## Action item
In the entries below, find the line containing "-- ==== Sys2Proof/Laws/State.lean" and the line containing "p s).mbox = s.mbox := rfl". Copy those two lines and everything between them exactly, and only that.

*** Opening of Given data ***

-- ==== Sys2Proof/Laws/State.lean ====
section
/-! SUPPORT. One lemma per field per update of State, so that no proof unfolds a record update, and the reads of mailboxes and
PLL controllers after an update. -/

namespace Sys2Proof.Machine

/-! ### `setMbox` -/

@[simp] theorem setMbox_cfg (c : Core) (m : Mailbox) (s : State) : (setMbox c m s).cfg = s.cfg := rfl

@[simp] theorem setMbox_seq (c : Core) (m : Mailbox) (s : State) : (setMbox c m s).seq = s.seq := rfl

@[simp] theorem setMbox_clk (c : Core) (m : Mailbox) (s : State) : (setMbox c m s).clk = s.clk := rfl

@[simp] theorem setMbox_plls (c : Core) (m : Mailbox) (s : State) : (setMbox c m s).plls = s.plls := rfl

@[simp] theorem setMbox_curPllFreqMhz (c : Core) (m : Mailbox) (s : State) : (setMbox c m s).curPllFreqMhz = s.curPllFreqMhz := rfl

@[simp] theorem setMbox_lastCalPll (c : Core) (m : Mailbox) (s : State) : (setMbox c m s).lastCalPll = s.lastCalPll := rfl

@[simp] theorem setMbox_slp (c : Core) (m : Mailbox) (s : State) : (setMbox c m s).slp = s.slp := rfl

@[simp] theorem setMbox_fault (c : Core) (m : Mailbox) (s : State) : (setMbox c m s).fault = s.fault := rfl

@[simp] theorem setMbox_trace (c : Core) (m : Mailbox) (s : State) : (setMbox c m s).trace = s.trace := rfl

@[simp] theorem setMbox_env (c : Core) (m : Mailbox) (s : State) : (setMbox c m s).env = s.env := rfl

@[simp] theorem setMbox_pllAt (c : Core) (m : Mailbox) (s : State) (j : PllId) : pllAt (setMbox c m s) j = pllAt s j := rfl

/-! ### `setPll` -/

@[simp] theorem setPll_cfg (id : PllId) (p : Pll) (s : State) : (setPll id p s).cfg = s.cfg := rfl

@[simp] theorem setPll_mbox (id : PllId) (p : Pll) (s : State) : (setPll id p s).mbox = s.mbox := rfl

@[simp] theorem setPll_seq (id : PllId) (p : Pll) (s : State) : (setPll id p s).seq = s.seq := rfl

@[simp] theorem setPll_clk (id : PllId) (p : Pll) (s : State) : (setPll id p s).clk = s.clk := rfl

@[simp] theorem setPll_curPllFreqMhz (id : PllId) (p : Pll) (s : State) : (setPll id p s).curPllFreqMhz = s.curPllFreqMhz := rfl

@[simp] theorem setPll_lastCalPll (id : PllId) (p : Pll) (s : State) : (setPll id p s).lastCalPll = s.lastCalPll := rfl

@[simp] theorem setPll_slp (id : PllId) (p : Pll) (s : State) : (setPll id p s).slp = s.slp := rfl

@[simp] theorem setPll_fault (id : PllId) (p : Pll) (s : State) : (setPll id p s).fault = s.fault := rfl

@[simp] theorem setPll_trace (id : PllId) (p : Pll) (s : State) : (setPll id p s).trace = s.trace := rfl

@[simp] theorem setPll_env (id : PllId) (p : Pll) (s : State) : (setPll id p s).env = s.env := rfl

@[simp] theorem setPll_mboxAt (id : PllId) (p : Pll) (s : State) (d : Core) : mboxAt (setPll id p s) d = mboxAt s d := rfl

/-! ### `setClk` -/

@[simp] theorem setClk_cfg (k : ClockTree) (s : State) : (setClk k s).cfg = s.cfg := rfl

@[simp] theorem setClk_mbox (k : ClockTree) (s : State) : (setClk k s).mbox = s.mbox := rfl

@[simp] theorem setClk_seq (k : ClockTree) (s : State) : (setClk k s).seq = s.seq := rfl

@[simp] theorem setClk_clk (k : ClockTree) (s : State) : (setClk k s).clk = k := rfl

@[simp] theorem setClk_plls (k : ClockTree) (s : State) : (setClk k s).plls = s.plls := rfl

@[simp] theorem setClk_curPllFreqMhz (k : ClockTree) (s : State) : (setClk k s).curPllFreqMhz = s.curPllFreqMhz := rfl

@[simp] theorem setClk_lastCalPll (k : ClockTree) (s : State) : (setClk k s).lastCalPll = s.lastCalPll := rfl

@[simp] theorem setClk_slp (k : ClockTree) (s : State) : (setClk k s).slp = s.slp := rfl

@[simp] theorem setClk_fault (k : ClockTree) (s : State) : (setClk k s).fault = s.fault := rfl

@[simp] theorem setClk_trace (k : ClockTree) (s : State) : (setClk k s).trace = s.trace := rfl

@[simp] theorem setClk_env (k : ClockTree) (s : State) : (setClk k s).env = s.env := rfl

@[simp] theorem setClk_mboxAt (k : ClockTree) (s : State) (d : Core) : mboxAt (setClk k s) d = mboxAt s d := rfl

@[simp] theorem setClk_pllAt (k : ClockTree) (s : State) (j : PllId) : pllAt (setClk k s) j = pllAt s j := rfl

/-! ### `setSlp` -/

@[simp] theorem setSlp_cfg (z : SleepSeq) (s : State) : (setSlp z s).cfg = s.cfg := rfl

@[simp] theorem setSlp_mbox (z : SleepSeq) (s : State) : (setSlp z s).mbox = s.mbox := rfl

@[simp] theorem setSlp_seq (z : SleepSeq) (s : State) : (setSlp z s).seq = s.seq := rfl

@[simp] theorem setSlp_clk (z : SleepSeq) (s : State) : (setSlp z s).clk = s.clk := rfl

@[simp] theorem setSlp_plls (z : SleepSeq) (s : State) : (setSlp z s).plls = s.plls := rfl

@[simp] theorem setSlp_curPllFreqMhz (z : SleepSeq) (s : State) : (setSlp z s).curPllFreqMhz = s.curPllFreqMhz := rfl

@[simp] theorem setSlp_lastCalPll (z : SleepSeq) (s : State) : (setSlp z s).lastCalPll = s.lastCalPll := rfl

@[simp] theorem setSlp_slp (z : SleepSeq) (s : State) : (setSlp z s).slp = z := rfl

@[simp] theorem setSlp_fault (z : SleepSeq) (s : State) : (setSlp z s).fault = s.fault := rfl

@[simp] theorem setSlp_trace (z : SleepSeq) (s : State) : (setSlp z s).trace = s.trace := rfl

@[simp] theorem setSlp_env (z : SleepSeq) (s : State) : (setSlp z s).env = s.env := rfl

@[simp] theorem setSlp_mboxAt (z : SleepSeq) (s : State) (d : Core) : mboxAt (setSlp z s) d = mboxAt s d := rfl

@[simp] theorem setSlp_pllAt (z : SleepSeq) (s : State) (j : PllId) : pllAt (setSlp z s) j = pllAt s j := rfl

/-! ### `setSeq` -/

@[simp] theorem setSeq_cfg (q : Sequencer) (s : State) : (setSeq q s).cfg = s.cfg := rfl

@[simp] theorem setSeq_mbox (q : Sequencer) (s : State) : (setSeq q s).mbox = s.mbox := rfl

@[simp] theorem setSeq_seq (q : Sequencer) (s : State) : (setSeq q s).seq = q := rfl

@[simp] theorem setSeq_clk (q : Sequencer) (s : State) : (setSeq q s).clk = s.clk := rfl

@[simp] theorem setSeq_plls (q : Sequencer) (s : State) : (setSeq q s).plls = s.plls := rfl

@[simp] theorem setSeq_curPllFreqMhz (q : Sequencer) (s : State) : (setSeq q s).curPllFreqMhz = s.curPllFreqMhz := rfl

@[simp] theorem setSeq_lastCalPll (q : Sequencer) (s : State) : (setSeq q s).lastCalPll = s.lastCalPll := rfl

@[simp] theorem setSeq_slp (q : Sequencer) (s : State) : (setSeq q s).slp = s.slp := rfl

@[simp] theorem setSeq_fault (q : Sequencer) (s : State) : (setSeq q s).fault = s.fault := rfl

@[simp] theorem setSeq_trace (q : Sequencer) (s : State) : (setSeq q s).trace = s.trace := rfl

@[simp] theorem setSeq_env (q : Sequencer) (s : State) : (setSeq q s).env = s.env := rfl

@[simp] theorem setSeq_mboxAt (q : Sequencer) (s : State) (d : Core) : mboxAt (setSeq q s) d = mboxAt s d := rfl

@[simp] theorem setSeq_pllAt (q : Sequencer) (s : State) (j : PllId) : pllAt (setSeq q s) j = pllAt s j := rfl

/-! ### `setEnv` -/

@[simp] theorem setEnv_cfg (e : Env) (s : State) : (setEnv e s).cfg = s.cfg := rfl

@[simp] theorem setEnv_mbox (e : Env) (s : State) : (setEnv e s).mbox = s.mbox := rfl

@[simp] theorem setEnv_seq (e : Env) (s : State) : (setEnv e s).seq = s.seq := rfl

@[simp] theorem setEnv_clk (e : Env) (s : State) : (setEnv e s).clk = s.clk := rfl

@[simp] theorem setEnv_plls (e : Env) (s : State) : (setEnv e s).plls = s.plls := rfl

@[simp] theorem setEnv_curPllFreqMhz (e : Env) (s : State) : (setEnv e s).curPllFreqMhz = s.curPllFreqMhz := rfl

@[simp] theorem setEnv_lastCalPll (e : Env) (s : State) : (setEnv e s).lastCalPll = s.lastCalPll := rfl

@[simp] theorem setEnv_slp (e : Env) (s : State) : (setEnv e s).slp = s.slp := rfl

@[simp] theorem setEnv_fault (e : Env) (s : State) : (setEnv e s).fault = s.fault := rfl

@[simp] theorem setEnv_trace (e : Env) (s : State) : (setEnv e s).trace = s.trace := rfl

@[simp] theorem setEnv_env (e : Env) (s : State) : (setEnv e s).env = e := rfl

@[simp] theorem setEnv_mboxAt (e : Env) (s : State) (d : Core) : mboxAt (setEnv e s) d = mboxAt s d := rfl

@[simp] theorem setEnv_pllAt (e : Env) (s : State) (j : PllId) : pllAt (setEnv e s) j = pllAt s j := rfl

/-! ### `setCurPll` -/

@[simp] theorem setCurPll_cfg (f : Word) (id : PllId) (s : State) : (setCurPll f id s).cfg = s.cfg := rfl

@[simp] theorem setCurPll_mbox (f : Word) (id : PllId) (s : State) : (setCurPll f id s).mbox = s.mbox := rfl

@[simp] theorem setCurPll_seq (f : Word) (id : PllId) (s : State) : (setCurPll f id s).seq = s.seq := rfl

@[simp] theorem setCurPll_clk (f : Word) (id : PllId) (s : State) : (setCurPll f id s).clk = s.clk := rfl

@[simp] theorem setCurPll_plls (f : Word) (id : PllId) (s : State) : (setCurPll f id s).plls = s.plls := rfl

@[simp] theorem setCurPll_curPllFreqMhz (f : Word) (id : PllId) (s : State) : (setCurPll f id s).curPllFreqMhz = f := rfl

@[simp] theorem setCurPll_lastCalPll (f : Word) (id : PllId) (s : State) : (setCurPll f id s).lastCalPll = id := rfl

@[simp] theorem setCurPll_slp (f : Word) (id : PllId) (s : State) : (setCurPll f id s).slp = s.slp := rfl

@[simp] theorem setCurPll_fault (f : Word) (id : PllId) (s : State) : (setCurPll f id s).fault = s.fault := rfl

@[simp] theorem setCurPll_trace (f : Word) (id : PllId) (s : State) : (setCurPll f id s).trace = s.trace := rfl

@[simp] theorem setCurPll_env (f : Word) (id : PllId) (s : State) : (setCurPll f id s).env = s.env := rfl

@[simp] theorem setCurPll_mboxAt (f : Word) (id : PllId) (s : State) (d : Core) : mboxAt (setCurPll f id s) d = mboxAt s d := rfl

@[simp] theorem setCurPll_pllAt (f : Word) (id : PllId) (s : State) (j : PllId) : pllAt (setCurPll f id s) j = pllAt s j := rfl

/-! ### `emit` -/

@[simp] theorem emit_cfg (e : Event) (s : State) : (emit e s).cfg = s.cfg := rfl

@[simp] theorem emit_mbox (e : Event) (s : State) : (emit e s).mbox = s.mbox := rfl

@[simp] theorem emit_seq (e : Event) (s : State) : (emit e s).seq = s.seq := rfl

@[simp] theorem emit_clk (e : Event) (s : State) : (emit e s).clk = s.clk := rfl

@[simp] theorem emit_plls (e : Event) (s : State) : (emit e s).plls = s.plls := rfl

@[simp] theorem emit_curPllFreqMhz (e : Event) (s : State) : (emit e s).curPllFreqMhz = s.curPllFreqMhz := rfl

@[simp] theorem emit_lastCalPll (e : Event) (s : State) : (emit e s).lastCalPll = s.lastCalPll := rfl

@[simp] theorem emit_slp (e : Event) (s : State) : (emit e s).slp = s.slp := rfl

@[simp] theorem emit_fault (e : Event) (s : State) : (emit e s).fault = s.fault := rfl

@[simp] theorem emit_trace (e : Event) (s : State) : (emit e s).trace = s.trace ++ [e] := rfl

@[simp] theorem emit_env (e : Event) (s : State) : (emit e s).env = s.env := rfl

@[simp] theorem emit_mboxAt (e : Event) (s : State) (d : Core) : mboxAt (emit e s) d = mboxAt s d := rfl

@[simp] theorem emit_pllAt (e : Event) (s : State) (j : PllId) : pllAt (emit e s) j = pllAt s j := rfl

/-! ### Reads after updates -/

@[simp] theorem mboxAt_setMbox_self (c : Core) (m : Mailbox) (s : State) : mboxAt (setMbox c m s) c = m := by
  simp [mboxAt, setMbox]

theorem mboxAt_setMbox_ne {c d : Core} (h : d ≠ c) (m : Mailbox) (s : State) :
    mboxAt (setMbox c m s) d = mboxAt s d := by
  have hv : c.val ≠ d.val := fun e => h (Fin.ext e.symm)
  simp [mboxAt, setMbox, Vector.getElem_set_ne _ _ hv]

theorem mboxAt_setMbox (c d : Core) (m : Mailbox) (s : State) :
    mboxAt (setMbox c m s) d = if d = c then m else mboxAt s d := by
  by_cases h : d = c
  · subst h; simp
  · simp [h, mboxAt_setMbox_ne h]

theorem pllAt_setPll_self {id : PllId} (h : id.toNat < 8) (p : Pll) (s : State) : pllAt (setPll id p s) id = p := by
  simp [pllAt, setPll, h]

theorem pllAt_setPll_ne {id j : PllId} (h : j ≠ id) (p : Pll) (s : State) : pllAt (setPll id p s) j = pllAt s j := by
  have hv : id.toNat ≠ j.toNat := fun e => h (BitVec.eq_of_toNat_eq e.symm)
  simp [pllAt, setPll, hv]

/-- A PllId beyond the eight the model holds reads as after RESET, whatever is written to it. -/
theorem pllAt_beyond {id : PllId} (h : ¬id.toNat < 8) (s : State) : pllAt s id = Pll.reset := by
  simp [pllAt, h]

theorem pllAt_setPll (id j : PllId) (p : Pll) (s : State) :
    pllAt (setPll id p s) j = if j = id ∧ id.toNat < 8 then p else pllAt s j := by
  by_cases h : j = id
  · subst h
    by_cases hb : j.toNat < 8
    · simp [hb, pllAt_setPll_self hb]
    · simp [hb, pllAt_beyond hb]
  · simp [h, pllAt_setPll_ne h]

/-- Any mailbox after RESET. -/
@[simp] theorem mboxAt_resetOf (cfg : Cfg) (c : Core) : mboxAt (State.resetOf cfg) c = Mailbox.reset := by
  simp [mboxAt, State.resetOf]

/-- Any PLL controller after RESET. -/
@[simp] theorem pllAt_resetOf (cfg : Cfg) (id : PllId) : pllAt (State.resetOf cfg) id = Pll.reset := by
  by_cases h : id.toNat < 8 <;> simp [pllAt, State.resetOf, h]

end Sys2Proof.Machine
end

*** Close of Given data ***
*** Opening of Given data ***

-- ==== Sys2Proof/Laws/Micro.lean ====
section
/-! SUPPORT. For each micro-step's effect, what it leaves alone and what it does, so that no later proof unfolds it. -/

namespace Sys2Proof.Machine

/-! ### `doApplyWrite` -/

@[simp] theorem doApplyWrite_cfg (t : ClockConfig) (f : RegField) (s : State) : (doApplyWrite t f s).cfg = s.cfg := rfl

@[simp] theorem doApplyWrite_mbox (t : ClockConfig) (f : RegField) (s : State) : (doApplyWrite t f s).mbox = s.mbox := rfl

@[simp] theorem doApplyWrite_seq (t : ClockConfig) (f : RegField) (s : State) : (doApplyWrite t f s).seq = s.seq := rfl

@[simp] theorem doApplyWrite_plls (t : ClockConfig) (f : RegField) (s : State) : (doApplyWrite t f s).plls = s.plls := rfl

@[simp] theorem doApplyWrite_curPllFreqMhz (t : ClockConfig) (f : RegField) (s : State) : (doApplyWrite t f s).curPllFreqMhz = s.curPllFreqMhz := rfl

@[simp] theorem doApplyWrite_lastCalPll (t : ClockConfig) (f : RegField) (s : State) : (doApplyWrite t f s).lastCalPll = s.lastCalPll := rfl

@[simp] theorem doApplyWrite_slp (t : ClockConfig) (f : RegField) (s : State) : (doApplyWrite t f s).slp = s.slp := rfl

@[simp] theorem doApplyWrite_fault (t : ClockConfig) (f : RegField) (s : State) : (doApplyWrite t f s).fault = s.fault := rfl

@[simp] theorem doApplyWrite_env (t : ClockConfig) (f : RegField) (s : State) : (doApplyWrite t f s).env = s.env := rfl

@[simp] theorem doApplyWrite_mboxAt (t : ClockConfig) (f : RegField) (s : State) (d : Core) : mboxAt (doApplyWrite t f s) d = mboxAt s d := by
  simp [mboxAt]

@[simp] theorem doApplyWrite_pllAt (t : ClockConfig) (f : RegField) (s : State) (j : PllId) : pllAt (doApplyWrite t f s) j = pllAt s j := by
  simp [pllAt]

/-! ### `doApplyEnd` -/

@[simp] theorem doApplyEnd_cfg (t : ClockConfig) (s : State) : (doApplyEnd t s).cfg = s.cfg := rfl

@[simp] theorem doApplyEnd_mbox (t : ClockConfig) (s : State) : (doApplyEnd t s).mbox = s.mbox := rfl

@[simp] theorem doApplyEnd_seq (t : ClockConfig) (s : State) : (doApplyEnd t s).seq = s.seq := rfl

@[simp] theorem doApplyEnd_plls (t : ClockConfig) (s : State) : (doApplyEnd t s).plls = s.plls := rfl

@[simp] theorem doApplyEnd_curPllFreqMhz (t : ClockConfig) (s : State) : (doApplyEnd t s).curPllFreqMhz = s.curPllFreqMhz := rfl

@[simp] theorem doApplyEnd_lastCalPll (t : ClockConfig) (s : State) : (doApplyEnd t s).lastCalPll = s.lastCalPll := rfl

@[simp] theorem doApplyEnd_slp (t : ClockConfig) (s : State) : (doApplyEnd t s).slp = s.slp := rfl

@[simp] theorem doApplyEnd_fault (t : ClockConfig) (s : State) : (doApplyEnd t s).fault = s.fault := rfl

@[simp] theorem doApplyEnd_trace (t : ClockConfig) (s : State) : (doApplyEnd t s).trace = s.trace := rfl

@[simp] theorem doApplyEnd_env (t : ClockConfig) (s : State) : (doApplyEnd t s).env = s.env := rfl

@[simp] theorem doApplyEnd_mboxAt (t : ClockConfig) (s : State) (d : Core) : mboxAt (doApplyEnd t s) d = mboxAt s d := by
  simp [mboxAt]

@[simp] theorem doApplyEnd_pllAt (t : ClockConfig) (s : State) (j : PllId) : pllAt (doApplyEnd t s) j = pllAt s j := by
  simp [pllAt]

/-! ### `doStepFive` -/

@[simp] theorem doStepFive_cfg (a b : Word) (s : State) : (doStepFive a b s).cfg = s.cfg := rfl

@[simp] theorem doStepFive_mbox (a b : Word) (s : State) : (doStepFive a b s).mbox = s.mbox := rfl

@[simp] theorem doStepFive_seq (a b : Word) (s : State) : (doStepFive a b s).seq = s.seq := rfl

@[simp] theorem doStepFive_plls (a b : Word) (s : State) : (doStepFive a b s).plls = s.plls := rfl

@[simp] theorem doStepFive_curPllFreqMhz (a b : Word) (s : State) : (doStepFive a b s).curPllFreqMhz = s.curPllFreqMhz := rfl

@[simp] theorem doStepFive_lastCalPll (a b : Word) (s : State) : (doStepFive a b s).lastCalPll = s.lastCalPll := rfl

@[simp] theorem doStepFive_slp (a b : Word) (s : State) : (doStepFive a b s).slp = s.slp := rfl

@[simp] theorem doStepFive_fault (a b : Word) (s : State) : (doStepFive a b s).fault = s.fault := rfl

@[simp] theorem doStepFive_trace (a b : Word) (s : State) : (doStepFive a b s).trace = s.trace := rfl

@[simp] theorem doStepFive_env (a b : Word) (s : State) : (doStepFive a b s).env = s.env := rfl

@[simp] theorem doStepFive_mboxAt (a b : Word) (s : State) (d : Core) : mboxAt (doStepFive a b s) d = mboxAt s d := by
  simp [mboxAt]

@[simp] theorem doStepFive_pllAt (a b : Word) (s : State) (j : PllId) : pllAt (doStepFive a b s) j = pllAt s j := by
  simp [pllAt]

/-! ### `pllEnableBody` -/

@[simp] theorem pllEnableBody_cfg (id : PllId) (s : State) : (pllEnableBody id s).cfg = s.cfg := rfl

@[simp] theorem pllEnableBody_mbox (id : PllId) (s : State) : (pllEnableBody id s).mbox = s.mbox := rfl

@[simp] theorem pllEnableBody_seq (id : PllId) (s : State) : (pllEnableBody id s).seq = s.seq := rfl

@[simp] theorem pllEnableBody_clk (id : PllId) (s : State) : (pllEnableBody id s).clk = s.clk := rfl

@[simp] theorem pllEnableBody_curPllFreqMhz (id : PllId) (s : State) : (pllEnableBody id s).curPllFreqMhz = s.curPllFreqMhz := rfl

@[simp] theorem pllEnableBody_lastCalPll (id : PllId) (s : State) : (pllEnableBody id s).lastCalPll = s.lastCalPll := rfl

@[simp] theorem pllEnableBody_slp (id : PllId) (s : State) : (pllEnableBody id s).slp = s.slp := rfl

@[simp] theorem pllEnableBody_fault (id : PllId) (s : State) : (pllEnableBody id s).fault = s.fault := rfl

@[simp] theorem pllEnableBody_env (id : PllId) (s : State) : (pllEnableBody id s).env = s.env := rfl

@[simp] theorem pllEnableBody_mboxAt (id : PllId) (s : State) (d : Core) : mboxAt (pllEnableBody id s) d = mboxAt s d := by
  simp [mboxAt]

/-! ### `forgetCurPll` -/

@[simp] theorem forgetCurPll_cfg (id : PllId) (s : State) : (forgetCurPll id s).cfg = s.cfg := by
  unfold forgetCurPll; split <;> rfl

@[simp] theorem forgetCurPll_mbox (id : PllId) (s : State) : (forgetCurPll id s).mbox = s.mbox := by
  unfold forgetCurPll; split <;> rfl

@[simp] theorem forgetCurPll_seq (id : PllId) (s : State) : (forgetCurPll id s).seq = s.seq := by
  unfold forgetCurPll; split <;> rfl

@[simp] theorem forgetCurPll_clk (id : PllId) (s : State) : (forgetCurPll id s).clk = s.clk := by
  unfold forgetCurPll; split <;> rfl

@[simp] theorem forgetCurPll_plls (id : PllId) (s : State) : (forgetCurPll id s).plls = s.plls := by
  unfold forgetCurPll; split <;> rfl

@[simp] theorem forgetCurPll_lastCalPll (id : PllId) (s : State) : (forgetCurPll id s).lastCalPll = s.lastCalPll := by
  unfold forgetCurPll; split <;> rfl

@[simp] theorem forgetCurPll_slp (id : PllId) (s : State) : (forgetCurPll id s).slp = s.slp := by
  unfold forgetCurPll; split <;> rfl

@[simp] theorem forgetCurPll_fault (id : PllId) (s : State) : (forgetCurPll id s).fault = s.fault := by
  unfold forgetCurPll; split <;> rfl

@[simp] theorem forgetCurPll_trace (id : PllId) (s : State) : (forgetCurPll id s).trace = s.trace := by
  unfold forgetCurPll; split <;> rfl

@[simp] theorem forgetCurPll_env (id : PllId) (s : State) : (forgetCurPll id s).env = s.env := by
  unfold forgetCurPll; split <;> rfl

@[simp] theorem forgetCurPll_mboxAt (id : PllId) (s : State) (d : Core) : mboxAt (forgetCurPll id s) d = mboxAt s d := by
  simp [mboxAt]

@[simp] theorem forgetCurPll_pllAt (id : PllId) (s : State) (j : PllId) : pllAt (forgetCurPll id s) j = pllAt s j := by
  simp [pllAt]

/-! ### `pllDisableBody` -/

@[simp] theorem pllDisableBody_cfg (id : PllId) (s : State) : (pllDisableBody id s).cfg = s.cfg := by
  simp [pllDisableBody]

*** Close of Given data ***

## Exercise output
-- ==== Sys2Proof/Laws/State.lean ====
section
/-! SUPPORT. One lemma per field per update of State, so that no proof unfolds a record update, and the reads of mailboxes and
PLL controllers after an update. -/

namespace Sys2Proof.Machine

/-! ### `setMbox` -/

@[simp] theorem setMbox_cfg (c : Core) (m : Mailbox) (s : State) : (setMbox c m s).cfg = s.cfg := rfl

@[simp] theorem setMbox_seq (c : Core) (m : Mailbox) (s : State) : (setMbox c m s).seq = s.seq := rfl

@[simp] theorem setMbox_clk (c : Core) (m : Mailbox) (s : State) : (setMbox c m s).clk = s.clk := rfl

@[simp] theorem setMbox_plls (c : Core) (m : Mailbox) (s : State) : (setMbox c m s).plls = s.plls := rfl

@[simp] theorem setMbox_curPllFreqMhz (c : Core) (m : Mailbox) (s : State) : (setMbox c m s).curPllFreqMhz = s.curPllFreqMhz := rfl

@[simp] theorem setMbox_lastCalPll (c : Core) (m : Mailbox) (s : State) : (setMbox c m s).lastCalPll = s.lastCalPll := rfl

@[simp] theorem setMbox_slp (c : Core) (m : Mailbox) (s : State) : (setMbox c m s).slp = s.slp := rfl

@[simp] theorem setMbox_fault (c : Core) (m : Mailbox) (s : State) : (setMbox c m s).fault = s.fault := rfl

@[simp] theorem setMbox_trace (c : Core) (m : Mailbox) (s : State) : (setMbox c m s).trace = s.trace := rfl

@[simp] theorem setMbox_env (c : Core) (m : Mailbox) (s : State) : (setMbox c m s).env = s.env := rfl

@[simp] theorem setMbox_pllAt (c : Core) (m : Mailbox) (s : State) (j : PllId) : pllAt (setMbox c m s) j = pllAt s j := rfl

/-! ### `setPll` -/

@[simp] theorem setPll_cfg (id : PllId) (p : Pll) (s : State) : (setPll id p s).cfg = s.cfg := rfl

@[simp] theorem setPll_mbox (id : PllId) (p : Pll) (s : State) : (setPll id p s).mbox = s.mbox := rfl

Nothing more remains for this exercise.